細胞培養の日常的な観察方法と注意事項
細胞培養の日常的な観察方法と注意事項
細胞が接種または継代培養された後、実験者は毎日、またはせいぜい 1 ~ 2 日間、細胞の日常的な検査を行う必要があります。細胞の形態や増殖、培養液のpH変化、汚染の有無などを観察します。細胞の動的な変化に応じて、補液や継代処理を行います。異常が発見された場合は、速やかに対策を講じてください。
1. 形態学的な成長状態が良好な細胞は、一般的な顕微鏡で見ることができ、透明度が高く、屈折が強く、輪郭が不明瞭です。細胞の増殖が不十分になると、輪郭が強調され、細胞質に液胞や脂肪滴などの粒子が現れることが多く、細胞間のギャップが拡大し、細胞の形態が不規則になるか、上皮細胞が上皮のようになるなど、本来の特徴を失うことさえあります。細胞。細胞が死ぬと、一部の色素が変性した細胞膜を介して崩壊した核 DNA と結合し、細胞を着色することがあります。したがって、トリパン ブルーは、死んだ細胞と生きている細胞を識別するためによく使用されます。生きている細胞は染色されず、死んだ核は青色です。
2.初代培養または継代培養細胞懸濁液の接種後の細胞増殖は、異なるインキュベーション期間後に増殖し始めました。継代細胞株、胚組織、または幼虫組織は、通常、翌日に細胞の成長が見られ、1 週間以内に断片に接続できます。接種した細胞がボトルの壁全体に増殖したら、時間内に再培養する必要があります。そうしないと、栄養の消費と代謝の蓄積により、細胞は停止または分解期に入ります。このとき、細胞の輪郭が強調され、細胞内に顆粒状の沈着物が出現することが多く、これがミトコンドリアの腫れです。細胞質が空胞化し、細胞が丸く粗くなる。深刻なケースでは、細胞がボトルの壁から落ちます。適時に継代培養することによってのみ、細胞は成長と再生を続けることができます。

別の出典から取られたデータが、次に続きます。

/-- The wrap edge (R146): the era takes TIME_ERA_NEXT, or increments with ERA_MISS. A label other than the old era + 1 moves no
second boundary; a leap that it has already passed takes effect on the next TIME edge. -/
def State.wrapEra (s : State) : State :=
  if s.flag bTime Rg.TIME_STAT.ERA_PEND then
    let e := s.get bTime Rg.TIME_ERA_NEXT.ERA
    let off : Int := ((e : Int) - s.time.era - 1) * 2 ^ 32
    let t := { s with time := { s.time with era := e } }
    let due := s.time.leap && decide (t.get bTime Rg.LEAP_AT.INSTANT ≤ t.now ∧ off ≠ 0)
    { t with time := { t.time with bound := ((t.time.bound : Int) + off).toNat, relab := if off = 0 then none else some off,
                                   leapDue := due } }.set bTime Rg.TIME_STAT.ERA_PEND 0
  else
    let e := (s.time.era + 1) % 2 ^ 32
    let t := ({ s with time := { s.time with era := e } }).event 8 bTime Rg.TIME_EVT.ERA_MISS
    t.raise 0x010 2 8 (leBytes 4 e)

/-- SEC_PHASE recomputed from era : ns (R143). -/
def secOf (era ns frac : Nat) : Nat := (era * 2 ^ 32 + ns) % 1000000000 * 2 ^ 32 + frac

/-- An armed step applied on its second boundary (R152): the pulses of that boundary that have not come yet are suppressed. -/
def State.applyStep (s : State) (a : StepArm) : State :=
  let before := s.now
  let total : Int := if a.abs then a.val else (s.nowNs : Int) + sgn 64 a.val
  let n := (total % (2 ^ 64 : Nat)).toNat
  let fr := if a.abs then 0 else s.time.frac
  let off : Int := (n : Int) - s.nowNs
  let tc := { s.time with era := n / 2 ^ 32, ns := n % 2 ^ 32, frac := fr, sec := secOf (n / 2 ^ 32) (n % 2 ^ 32) fr,
                          bound := n / 1000000000 * 1000000000, rem := 0, spare := 0, armed := none, stepped := some off,
                          pps := s.time.pps.map (fun o => { o with due := false }) }
  let t := { s with time := tc }
  let t := t.sets bTime [(Rg.TIME_STAT.ERA_PEND, 0), (Rg.TIME_STAT.GEN, s.get bTime Rg.TIME_STAT.GEN + 1),
    (Rg.TIME_STEP_CTRL.RESULT, 2), (Rg.TIME_STAT.STEP_ARMED, 0)]
  let t := t.event 8 bTime Rg.TIME_EVT.STEP_DONE
  t.raise 0x011 1 8 (leBytes 8 before ++ leBytes 8 t.now)

/-- A due leap taken on a second boundary at or after LEAP_AT (R164). -/
def State.takeLeap (s : State) : State :=
  if s.time.leap ∧ s.get bTime Rg.LEAP_AT.INSTANT ≤ s.now then
    let t := { s with time := { s.time with leap := false, leapAt := s.nowNs, oldOfs := s.get bTime Rg.UTC_CTRL.UTC_OFS } }
    (t.set bTime Rg.UTC_CTRL.UTC_OFS (t.get bTime Rg.UTC_CTRL.NEXT_OFS)).event 8 bTime Rg.TIME_EVT.LEAP_DONE
  else s

/-- The second boundary: a due leap, then a step armed at least 1 ms before (R152, R164). -/
def State.second (s : State) : State :=
  let sec := s.time.sec - secUnits
  let pps := s.time.pps.map (fun o => { o with due := !o.early, early := false })
  let s := { s with time := { s.time with sec := sec, bound := (s.nowNs * 2 ^ 32 + s.time.frac - sec) / 2 ^ 32, pps := pps } }
  let s := s.takeLeap
  match s.time.armed with
  | some a => if a.wait = 0 then s.applyStep a else s
  | none => s

/-- `n` edges added, none of them special but possibly the last (R142). -/
def State.addEdges (s : State) (n : Nat) : State :=
  let d := s.edgeSum n
  let acc := s.time.ns * 2 ^ 32 + s.time.frac + d
  let part : Int := (s.slewed n : Nat)
  let wrapped := decide (2 ^ 64 ≤ acc)
  let left := s.time.rem - s.slewSign * part
  let tc := { s.time with ns := acc / 2 ^ 32 % 2 ^ 32, frac := acc % 2 ^ 32, sec := s.time.sec + d,
                          rem := left, spare := if left = 0 then 0 else (s.time.spare + n * s.slewStep) % edgeHz,
                          armed := s.time.armed.map (fun a => { a with wait := a.wait - d }), leapDue := false }
  let leap := s.time.leapDue
  let s := { s with time := tc }
  let s := if leap then s.takeLeap else s
  let s := if wrapped then s.wrapEra else s
  if secUnits ≤ s.time.sec then s.second else s

/-! ### Register writes of the time core -/

/-- Who may write the time core (R74). -/
def mayTime (s : State) (m : Master) : Bool :=
  m == .gauntlet || m == .tp || (m == .jtag && s.debugFull)

/-- A TIME_INC value taken if it lies within nominal ±200 ppm (R144). -/
def State.takeInc (s : State) (v : Nat) : State :=
  if 0x3_FFCB_923A ≤ v ∧ v ≤ 0x4_0034_6DC6 then s.set bTime Rg.TIME_INC.INC v
  else s.event 8 bTime Rg.TIME_EVT.TINC_RANGE

/-- A register write of TIME_INC (R144, R145). -/
def State.incWrite (s : State) (v : Nat) : State :=
  if s.flag bTime Rg.TIME_CTRL.INC_SRC then s.event 8 bTime Rg.TIME_EVT.INC_SRC_VIOL else s.takeInc v

/-- A write of TIME_ERA_NEXT (R147): ignored in the closed window. -/
def State.eraNextWrite (s : State) (v : Nat) : State :=
  if 0xFFF0_BDC0 ≤ s.time.ns then s.event 8 bTime Rg.TIME_EVT.ERA_LATE
  else (s.set bTime Rg.TIME_ERA_NEXT.ERA v).set bTime Rg.TIME_STAT.ERA_PEND 1

/-- A write of TIME_ADJ starts or replaces a slew (R150). -/
def State.adjWrite (s : State) (v : Nat) : State :=
  let s := if s.time.rem = 0 then s else s.event 8 bTime Rg.TIME_EVT.ADJ_REPLACED
  { s with time := { s.time with rem := sgn 64 v, spare := 0 } }

/-- A write of TIME_STEP_CTRL with CANCEL: any armed step is disarmed (R151). -/
def State.stepCancelOp (s : State) (abs : Bool) : State :=
  let s := (s.setB bTime Rg.TIME_STEP_CTRL.ABS abs).sets bTime [(Rg.TIME_STEP_CTRL.RESULT, 6), (Rg.TIME_STAT.STEP_ARMED, 0)]
  { s with time := { s.time with armed := none } }

/-- The refusal of a step, in the order of R151: 0 when it is accepted. -/
def State.stepRefusal (s : State) (abs : Bool) (v : Nat) : Nat :=
  match s.mode with
  | .bootstrap | .dormant => 3
  | .survey => 0
  | _ => if abs then 3 else if (sgn 64 v).natAbs ≤ 10000 then 4
         else if s.flag bTime Rg.TPOL_SRC.STEP_OK then 0 else 5

/-- A write of TIME_STEP_CTRL with GO (R151): the step is armed with the values of that instant, or refused. -/
def State.stepGo (s : State) (abs : Bool) : State :=
  let s := s.setB bTime Rg.TIME_STEP_CTRL.ABS abs
  let v := s.get bTime Rg.TIME_STEP.VALUE
  let r := s.stepRefusal abs v
  if r = 0 then
    let t := s.sets bTime [(Rg.TIME_STEP_CTRL.RESULT, 1), (Rg.TIME_STAT.STEP_ARMED, 1)]
    { t with time := { t.time with armed := some ⟨abs, v, 1000000 * 2 ^ 32⟩ } }
  else (s.set bTime Rg.TIME_STEP_CTRL.RESULT r).event 8 bTime Rg.TIME_EVT.STEP_REFUSED

/-- The estimate TIME_TERR (R156). -/
def State.terr (s : State) : Nat :=
  match s.get bTime Rg.TIME_CTRL.STATE with
  | 0 => 0xFFFF_FFFF
  | 3 => s.time.terr
  | _ => min (s.time.terrW + ceilDiv s.time.rem.natAbs (2 ^ 32)) 0xFFFF_FFFF

/-- A write of TIME_TERR (R156): in HOLDOVER only upward. -/
def State.terrW (s : State) (v : Nat) : State :=
  let v := v % 2 ^ 32
  if s.get bTime Rg.TIME_CTRL.STATE = 3 then
    if s.time.terr < v then
      { s with time := { s.time with terr0 := s.time.terr0 + (v - s.time.terr), terr := v, terrW := v } }
    else s
  else { s with time := { s.time with terrW := v } }

/-- The estimate of HOLDOVER after `ms` milliseconds (R156): RATE in 2^−16 ns/s, DRIFT in 2^−32 ns/s². -/
def State.holdEstimate (s : State) (ms : Nat) : Nat :=
  let num := s.get bTime Rg.TIME_HO.RATE * ms * (2 * 1000 * 2 ^ 16) + s.get bTime Rg.TIME_HO.DRIFT * ms * ms
  min (s.time.terr0 + num / (2 * 1000000 * 2 ^ 32)) 0xFFFF_FFFF

/-- The millisecond evaluation of HOLDOVER (R156). -/
def State.terrStep (s : State) : State :=
  if s.get bTime Rg.TIME_CTRL.STATE = 3 then
    let t := s.count bTime Rg.TIME_HO_T.ELAPSED 1
    { t with time := { t.time with terr := t.holdEstimate (t.get bTime Rg.TIME_HO_T.ELAPSED) } }
  else s

/-- TIME_CTRL.STATE set (R153): HOLDOVER starts from the present estimate with ELAPSED 0, and leaving it clears ELAPSED.
Codes 5–7 are ignored, and STATE stays HOLDOVER while REF10_IN is out of range (R157). -/
def State.setTimeState (s : State) (c : Nat) : State :=
  let old := s.get bTime Rg.TIME_CTRL.STATE
  if 5 ≤ c ∨ c = old ∨ (old = 3 ∧ !s.flag bTime Rg.TIME_STAT.REF_OK) then s
  else if c = 3 then
    let e := s.terr
    let t := (s.set bTime Rg.TIME_CTRL.STATE 3).set bTime Rg.TIME_HO_T.ELAPSED 0
    { t with time := { t.time with terr0 := e, terr := e } }
  else (s.set bTime Rg.TIME_CTRL.STATE c).set bTime Rg.TIME_HO_T.ELAPSED 0

/-- Whether STATE has just become HOLDOVER while the mode is SERVICE, so that TP requests HOLDOVER (R153). -/
def heldOver (s t : State) : Bool :=
  s.get bTime Rg.TIME_CTRL.STATE != 3 && t.get bTime Rg.TIME_CTRL.STATE == 3 && decide (t.mode = .service)

/-- A write of TIME_CTRL: INC_SRC and QUAL as RW, STATE under R153. -/
def State.ctrlWrite (s : State) (v : Nat) : State :=
  ((s.set bTime Rg.TIME_CTRL.INC_SRC (bits 0 1 v)).set bTime Rg.TIME_CTRL.QUAL (bits 4 4 v)).setTimeState (bits 1 3 v)

/-- REF10_IN fails (R157). -/
def State.refLost (s : State) : State :=
  let t := (s.setTimeState 3).sets bTime [(Rg.TIME_STAT.REF_OK, 0), (Rg.TIME_HO.RATE, 20000 * 65536)]
  let t := { t with boot := { t.boot with refKept := false } }.event 8 bTime Rg.TIME_EVT.REF_FAIL
  t.raise 0x012 4 8 (leBytes 4 (t.get bTime Rg.TIME_STAT.GEN + b2n (t.time.rem != 0) * 16 +
    b2n t.time.armed.isSome * 32 + t.get bTime Rg.TIME_STAT.ERA_PEND * 64))

/-! ### Discipline sources (R154, R155) -/

/-- The position of a source in TPOL_SRC, 0 highest; 4 when it is not configured. -/
def State.srcRank (s : State) (src : Nat) : Nat :=
  let p := [s.get bTime Rg.TPOL_SRC.PRI0, s.get bTime Rg.TPOL_SRC.PRI1, s.get bTime Rg.TPOL_SRC.PRI2,
            s.get bTime Rg.TPOL_SRC.PRI3]
  if src = 0 then 4 else p.idxOf src

/-- Whether a source is valid. -/
def State.srcIs (s : State) (src : Nat) : Bool := s.time.valid.any (fun v => v.src == src)

/-- The source of highest priority among phase sources (codes 1–4) that a test admits; 0 for none. -/
def State.bestOf (s : State) (ok : Nat → Bool) : Nat :=
  ([1, 2, 3, 4].filter (fun c => ok c && decide (s.srcRank c < 4))).foldl
    (fun b c => if b = 0 ∨ s.srcRank c < s.srcRank b then c else b) 0

/-- The valid, configured phase source of highest priority; 0 for none. -/
def State.bestSource (s : State) : Nat := s.bestOf s.srcIs

/-- Whether a source may be selected beside a valid one (R155): one that was lost only with REVERT and after HOLD_S seconds. -/
def State.mayTake (s : State) (src : Nat) : Bool :=
  s.time.valid.any (fun v => v.src == src && (!v.again ||
    (s.flag bTime Rg.TPOL_SRC.REVERT && decide (v.since + s.get bTime Rg.TPOL_SRC.HOLD_S * 1000000000 ≤ s.nowNs))))

/-- TP selects a source and moves the state on (R153): from UNSET to ACQUIRING, from HOLDOVER to RECOVERING. -/
def State.select (s : State) (src : Nat) : State :=
  let t := { s with time := { s.time with sel := src } }
  match s.get bTime Rg.TIME_CTRL.STATE with
  | 0 => t.setTimeState 1
  | 3 => t.setTimeState 4
  | _ => t

/-- TP selects the highest-priority valid phase source (R155): any valid one while none is selected, else one that may take over.
In BOOTSTRAP and DORMANT the scale runs free, and TP selects none (R108). -/
def State.reselect (s : State) : State :=
  if s.mode = .bootstrap ∨ s.mode = .dormant then s
  else if s.time.sel = 0 then if s.bestSource = 0 then s else s.select s.bestSource
  else
    let b := s.bestOf s.mayTake
    if b ≠ 0 ∧ s.srcRank b < s.srcRank s.time.sel then s.select b else s

/-- Whether two instants lie a whole second apart, within 1 µs; `k` the seconds. -/
def secondApart (a b k : Nat) : Bool := decide (((a : Int) - b - (k * 1000000000 : Nat)).natAbs ≤ 1000)

/-- Whether the last three edges of PPS_IN lie 1 s ± 1 µs apart (R154). -/
def ppsSteady : List Nat → Bool
  | a :: b :: c :: _ => secondApart a b 1 && secondApart b c 1
  | _ => false

/-- Whether an OBS tile reports a time solution that is not older than 3 s (R154, R237). -/
def State.solved (s : State) : Bool :=
  (List.range 2).any (fun i => let b := kindBase .obs i
                               s.flag b Rg.OB_TSOL.VALID && decide (s.nowNs ≤ s.get b Rg.OB_TSOL_AT.AT + 3000000000))

/-- Whether a source meets its validity rule as far as the device's own state shows it: the GNSS solution and the stamps of PPS_IN;
the PTP port's state and the frequency of 10MHZ_IN come with the command. -/
def State.srcMeets (s : State) (src : Nat) : Bool :=
  match src with
  | 1 => s.solved
  | 4 => ppsSteady s.time.ppsIn
  | _ => true

/-- Whether a source meets its loss rule, as `srcMeets`. -/
def State.srcGone (s : State) (src : Nat) : Bool :=
  match src with
  | 1 => !s.solved
  | 4 => decide (s.time.ppsGood + 3000000000 ≤ s.nowNs)
  | _ => true

/-- While 10MHZ_IN alone is valid, RATE takes that source's declared uncertainty (R154). -/
def State.holdRate (s : State) (rate : Nat) : State :=
  if s.get bTime Rg.TIME_CTRL.STATE = 3 ∧ s.srcIs 5 ∧ s.bestSource = 0 then s.set bTime Rg.TIME_HO.RATE rate else s

/-- A source meets its validity rule. -/
def State.srcValid (s : State) (src rate : Nat) : State :=
  if src = 0 ∨ 5 < src ∨ !s.srcMeets src then s
  else
    let v := if s.srcIs src then s.time.valid else ⟨src, s.nowNs, s.time.lost.contains src⟩ :: s.time.valid
    let t := { s with time := { s.time with valid := v } }
    (if src = 5 then t.holdRate rate else t).reselect

/-- A source meets its loss rule: TP reselects, or the state becomes HOLDOVER when every configured phase source is lost
(R154). -/
def State.srcLost (s : State) (src rate : Nat) : State :=
  if !s.srcIs src ∨ !s.srcGone src then s
  else
    let t := { s with time := { s.time with valid := s.time.valid.filter (fun v => v.src != src),
                                            lost := if s.time.lost.contains src then s.time.lost else src :: s.time.lost } }
    if t.time.sel ≠ src then t
    else if t.bestSource ≠ 0 then t.select t.bestSource
    else
      let u := { t with time := { t.time with sel := 0 } }
      (if u.get bTime Rg.TIME_CTRL.STATE = 0 then u else u.setTimeState 3).holdRate rate
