-- ==== Sys2Proof/Machine/Phasor.lean ====
section
/-! DEFINITION. Phasor estimation (R286–R296). What the spec does not say of an estimate's arithmetic (log 43) is how the phase is
formed to which frequency and ROCOF are fitted: Config.phase. -/

namespace Sys2Proof.Machine

/-- The base of phasor channel `c`. -/
def phBase (c : Nat) : Nat := laneBase .phs 0x80 c
/-- The position of its tile. -/
def phPos (c : Nat) : Nat := chanPos .phs c
/-- Whether phasor channel `c` is enabled. -/
def State.phEn (s : State) (c : Nat) : Bool := s.chanOn .phs c && s.flag (phBase c) Rg.PH_CTRL.EN
/-- Channel `c` beside its registers. -/
def State.ph (s : State) (c : Nat) : PhsLane := lookupD .off c s.phs
/-- Channel `c`'s record replaced. -/
def State.setPh (s : State) (c : Nat) (a : PhsLane) : State := { s with phs := assocSet c a s.phs }
/-- An event of channel `c`. -/
def State.phEvent (s : State) (c : Nat) (f : Fld) : State := s.event (tileEv (phPos c)) (phBase c) f
/-- A configuration field of channel `c`. -/
def State.phCfg (s : State) (c : Nat) (f : Fld) : Nat := s.get (phBase c) f
/-- F0 in Hz. -/
def State.phF0 (s : State) (c : Nat) : Nat := if s.flag (phBase c) Rg.PH_CFG.F0 then 60 else 50
/-- FS. -/
def State.phFs (s : State) (c : Nat) : Nat := s.phCfg c Rg.PH_CFG.FS
/-- The waveform channel that feeds it. -/
def State.phSrc (s : State) (c : Nat) : Nat := s.phCfg c Rg.PH_CFG.SRC_CH

/-! ### Grids -/

/-- The last second boundary of the device time scale in ns. -/
def State.lastSecond (s : State) : Nat := s.time.bound

/-- round(k × 10^9 / fs). -/
def gridOfs (fs k : Nat) : Nat := (2 * k * 1000000000 + fs) / (2 * fs)

/-- The least k for which instant k of the grid lies after `d` ns of its second, sought from k on. -/
def gridFind (fs d : Nat) : Nat → Nat → Nat
  | 0, k => gridOfs fs k
  | n + 1, k => if d < gridOfs fs k then gridOfs fs k else gridFind fs d n (k + 1)

/-- The second boundary at or before an instant. -/
def State.secondBefore (s : State) (t : Nat) : Nat :=
  let b := s.lastSecond
  if b ≤ t then b + (t - b) / 1000000000 * 1000000000 else b - ceilDiv (b - t) 1000000000 * 1000000000

/-- The first instant after `t` of the grid of `fs` instants a second anchored at the second boundaries (R289). -/
def State.gridAfter (s : State) (fs t : Nat) : Nat :=
  let b := s.secondBefore t
  let d := t - b
  b + gridFind fs d fs (d * fs / 1000000000)

/-! ### Windows (R290) -/

/-- The window in cycles of a combination of class, F0 (0 50 Hz, 1 60 Hz) and FS; none for any other combination. -/
def phCycles (cls f0 fs : Nat) : Option Nat :=
  match cls, f0 with
  | 0, 0 => if [10, 25, 50, 100, 200].contains fs then some 2 else none
  | 0, _ => if [10, 12, 15, 20, 30, 60, 120, 240].contains fs then some 2 else none
  | _, 0 => if fs = 10 then some 14 else if fs = 25 then some 7 else if fs = 50 then some 4 else none
  | _, _ => if fs = 10 then some 16 else if fs = 12 then some 14 else if fs = 15 then some 11
            else if fs = 20 then some 9 else if fs = 30 then some 6 else if fs = 60 then some 4 else none

/-- The window of channel `c` in cycles. -/
def State.phWindow (s : State) (c : Nat) : Option Nat :=
  phCycles (s.phCfg c Rg.PH_CFG.CLASS) (s.phCfg c Rg.PH_CFG.F0) (s.phFs c)

/-- Whether a frequency lies outside its class range: F0 ± 2 Hz for P, ± 5 Hz for M. -/
def outOfRange (cls f0 : Nat) (f : Rat) : Bool :=
  let d : Rat := f - f0
  let w : Rat := if cls = 0 then 2 else 5
  decide (w < d ∨ d < -w)

/-! ### Input rate (R288) -/

/-- Samples in the last nominal cycle of those that have reached the tile; none before samples reach over a cycle, and 0 when none
has come for a cycle. -/
def State.phMeasured (s : State) (c : Nat) : Option Nat :=
  let a := s.ph c
  let f0 := s.phF0 c
  match a.fine with
  | [] => if 1000000000 < (s.nowNs - a.heard) * f0 then some 0 else none
  | x :: _ =>
    let last := ((a.fine.getLast?).getD x).ts
    if 1000000000 < (s.nowNs - a.heard) * f0 then some 0
    else if (last - x.ts) * f0 < 1000000000 then none
    else some (a.fine.filter (fun p => decide ((last - p.ts) * f0 < 1000000000))).length

/-- Whether the source delivers 32 to 2,000 samples per cycle. -/
def State.phRateOk (s : State) (c : Nat) : Bool := (s.phMeasured c).any (fun n => decide (32 ≤ n ∧ n ≤ 2000))

/-- The measured rate shown. -/
def State.phShow (s : State) (c : Nat) : State :=
  s.sets (phBase c) [(Rg.PH_STAT.SPC, min ((s.phMeasured c).getD 0) 0xFFFF), (Rg.PH_STAT.IN_RATE_OK, b2n (s.phRateOk c))]

/-- The measured rate shown; while it is outside the range no window may begin. -/
def State.phRate (s : State) (c : Nat) : State :=
  let t := s.phShow c
  match s.phMeasured c with
  | none => t
  | some n =>
    if 32 ≤ n ∧ n ≤ 2000 then t
    else
      let a := t.ph c
      (t.phEvent c Rg.PH_EVT.IN_RATE).setPh c { a with since := max a.since (((a.fine.getLast?).map (fun p => p.ts)).getD 0) }

/-! ### Enable -/

/-- Whether channel `c` may report the positive sequence (R291). -/
def State.phSeqOk (s : State) (c : Nat) : Bool :=
  decide (c % 16 ≤ 13) && (List.range 2).all (fun i =>
    let p := c + i + 1
    s.phEn p && !s.flag (phBase p) Rg.PH_CFG.SEQ && s.phCfg p Rg.PH_CFG.F0 == s.phCfg c Rg.PH_CFG.F0 &&
    s.phCfg p Rg.PH_CFG.CLASS == s.phCfg c Rg.PH_CFG.CLASS && s.phFs p == s.phFs c)

/-- The first check an enable fails, as PH_STAT.REFUSE. -/
def State.phRefusal (s : State) (c : Nat) : Nat :=
  if (s.linkTo (flPos (s.phSrc c)) (phPos c)).isNone then 1
  else if (s.phWindow c).isNone then 2
  else if s.flag (phBase c) Rg.PH_CFG.SEQ ∧ !s.phSeqOk c then 3
  else 0

/-- Phase lanes B and C of a sequence lane marked, or no longer (R291). -/
def State.phMembers (s : State) (c v : Nat) : State :=
  if s.flag (phBase c) Rg.PH_CFG.SEQ then
    (s.set (phBase (c + 1)) Rg.PH_STAT.SEQ_MEMBER v).set (phBase (c + 2)) Rg.PH_STAT.SEQ_MEMBER v
  else s

/-- EN set on channel `c`. -/
def State.phEnable (s : State) (c : Nat) : State :=
  let b := phBase c
  if s.flag b Rg.PH_CTRL.EN then s
  else
    let r := s.phRefusal c
    if r ≠ 0 then (s.set b Rg.PH_STAT.REFUSE r).phEvent c Rg.PH_EVT.REFUSED
    else
      let t := (s.sets b [(Rg.PH_CTRL.EN, 1), (Rg.PH_STAT.RUN, 1), (Rg.PH_STAT.REFUSE, 0)]).phMembers c 1
      let a := { PhsLane.off with nxt := t.gridAfter (t.phFs c) t.nowNs, fnxt := t.gridAfter (8 * t.phF0 c) t.nowNs, heard := t.nowNs }
      (t.setPh c a).phRate c

/-- EN cleared on channel `c`: ignored on a partner lane while its sequence lane runs (R291). -/
def State.phDisable (s : State) (c : Nat) : State :=
  let b := phBase c
  if !s.flag b Rg.PH_CTRL.EN then s
  else if s.flag b Rg.PH_STAT.SEQ_MEMBER then s.phEvent c Rg.PH_EVT.CFG_LOCKED
  else
    let t := (s.phMembers c 0).sets b [(Rg.PH_CTRL.EN, 0), (Rg.PH_STAT.RUN, 0), (Rg.PH_STAT.IN_RATE_OK, 0)]
    { t with phs := assocDel c t.phs }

3.通常の状態では、養液はピーチレッドです。細胞をpH6.5~6.6に保つと、細胞が脱落して死んでしまいます。培養液が酸性化して黄色に変わったら、培養液中の代謝物が一定量蓄積したことを示しており、新鮮な培養液を交換する必要があります。HEPES を培地に添加するか、5%co2 インキュベーターで培養すると、pH は比較的安定に保たれます。栄養溶液を交換する時間は、栄養素の消費によって異なります。細胞の生育が旺盛な場合は2~3日、生育が遅い場合は3~4日で交換できます。細胞によって pH 値の要件が異なることに特に注意する必要があります。
4. 微生物汚染 培養細胞培養の微生物汚染の後、pH 値が変化し、培養液が濁って見えます。細菌感染後、細菌の移動により、光学顕微鏡下でわずかな閃光が見られます。真菌感染症では、多くの糸状菌糸と、時にはクラスター化した胞子が顕微鏡下で見られました。マイコプラズマ汚染は、いくつかの検出方法によってのみ検出できます。細胞が汚染された後は、通常は廃棄する必要があります。重要な細胞株については、関連するモノグラフを参照して、汚染を除去するためのいくつかの対策を紹介できます。重要な実験や貴重な細胞は、少なくとも 2 人の実験者が独立して、または 1 人で複数回 (時間をずらして) 培養および操作する必要があります。培養実験室の衛生状態に加えて、空気中の湿度は微生物汚染と密接に関係しています。長期にわたる重要な実験は、空気の湿度が低い秋と冬に行う必要があります。
その他の注意事項:
まず、頻繁に観察して細胞の状態を判断します。
第二に、抗生物質を追加するかどうか。これは状況によって異なります。細胞培養の過程では、無関係な不純物をできるだけ添加しないことが必要です。抗生物質も細胞の負担です。
第三に、ウシ胎児血清の解凍。通常、血清は-20℃で保存し、4℃の冷蔵庫で解凍しますが、解凍には時間がかかり、1日前に解凍する必要があります。